# Water Storage Barrels



## mtexplorer (Dec 14, 2012)

I stumbled across a guy from WA state who was selling produce and also had some 55 gal barrels that had been used for "mint" oil? Anyone have any input or experience with using these barrels for water storage?
He wants $34 for them as he brings them to my area when he is here selling produce. I researched the barrels and they are made overseas. They are HDPE and are food grade. They have (2) bungs about 2" in size. He says that US fittings won't work in them as they are Mfg overseas and aren't compatible with standard US IPS fittings to use a pump? 

Anyone have any info or experience with these barrels?

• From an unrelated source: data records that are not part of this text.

-- ==== Sys2Proof/Machine/Operands.lean ====
section
/-! DEFINITION. The operand forms (R51) and the ALU (R104). A register operand is fixed by the opcode; the operand byte
imm8 is a value, a memory address or a PC target, with no extension, scaling or offset. -/

namespace Sys2Proof.Machine

/-- The 8-bit registers an instruction may name through its opcode (R13 to R20). -/
inductive Reg where
  | a | x | y | p | sp
deriving DecidableEq, Repr

/-- Read of a register. No register is hard-wired (R16). -/
def State.reg (s : State) : Reg → Byte
  | .a => s.a
  | .x => s.x
  | .y => s.y
  | .p => s.p
  | .sp => s.sp

/-- `R <- v` (R10). -/
def State.setReg (s : State) (r : Reg) (v : Byte) : State :=
  match r with
  | .a => { s with a := v }
  | .x => { s with x := v }
  | .y => { s with y := v }
  | .p => { s with p := v }
  | .sp => { s with sp := v }

/-- imm8 in the role of a value (R51). -/
def operandValue (imm8 : Byte) : Byte := imm8

/-- imm8 in the role of the address written (R51). -/
def operandAddress (imm8 : Byte) : Byte := imm8

/-- imm8 in the role of the new PC, absolute (R51). -/
def operandTarget (imm8 : Byte) : Byte := imm8

/-- The ALU's sum, modulo 256 (R9, R104). -/
def aluAdd (u v : Byte) : Byte := u + v

/-- The ALU's increment, modulo 256 (R104). -/
def aluInc (v : Byte) : Byte := v + 1

/-- The ALU's decrement, modulo 256 (R104). -/
def aluDec (v : Byte) : Byte := v - 1

/-- The ALU's equality test (R104). -/
def aluEq (u v : Byte) : Bool := decide (u = v)

end Sys2Proof.Machine
end

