-- ==== Sys2Proof/Machine/Noop.lean ====
section
/-! DEFINITION. No-ops (48_noop.md). The state has PC at the opcode (R21). -/

namespace Sys2Proof.Machine

/-- R105: the byte 0x00: nothing beyond the opcode fetch. -/
def execNopZero (s : State) : Host.Outcome State Fault Refusal :=
  .next (s.advance 1)

/-- R105: a byte no mnemonic maps to: nothing beyond the opcode fetch, whatever the byte is. -/
def execNopUnassigned (_opcode : Byte) (s : State) : Host.Outcome State Fault Refusal :=
  .next (s.advance 1)

end Sys2Proof.Machine
end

Thanks in advance for responses,

Montana


----------



## BlackDogWV (Jun 3, 2013)

That seems like a high price for those. Being in WA state are you near any apple processing companies? Whithouse Apple is near me over in VA and I hear ghey sell barrels for $5 apiece. Also, look into places that can jams and jellies. We have one near here that also sells them for $5. At least that's what I've been told.


----------



## Dakine (Sep 4, 2012)

That price is near double what it should be for generic used barrels and I do not know what "mint oil" is so that may make them even less desirable. Here and in AZ I've bought used blue and green barrels which were used once and only for food grade shipping of items... and both times it was $18 per used barrel. And in both cases they'd pre-rinsed the barrels with a soap solution and when i got them home I washed them out again with bleach and tap water 

I'd avoid those barrels if it were me, if it were your ONLY opportunity, then I'd consider it, but otherwise the price is extremely high (double) from my personal experience buying in CA and AZ.


----------



## fyrediver (Sep 16, 2013)

Mint oil is just that-- mint oil. Quite a few large mint farms in Eastern Washington. 

The issue is that you'll never get that scent and flavor out of the barrels. It will leach into any water stored in them.


----------



## mtexplorer (Dec 14, 2012)

Thanks for the responses, looks like I'll be avoiding this venue of barrel buying, appreciate all the feedback, is invaluable to get extra input on these things, thanks to all


----------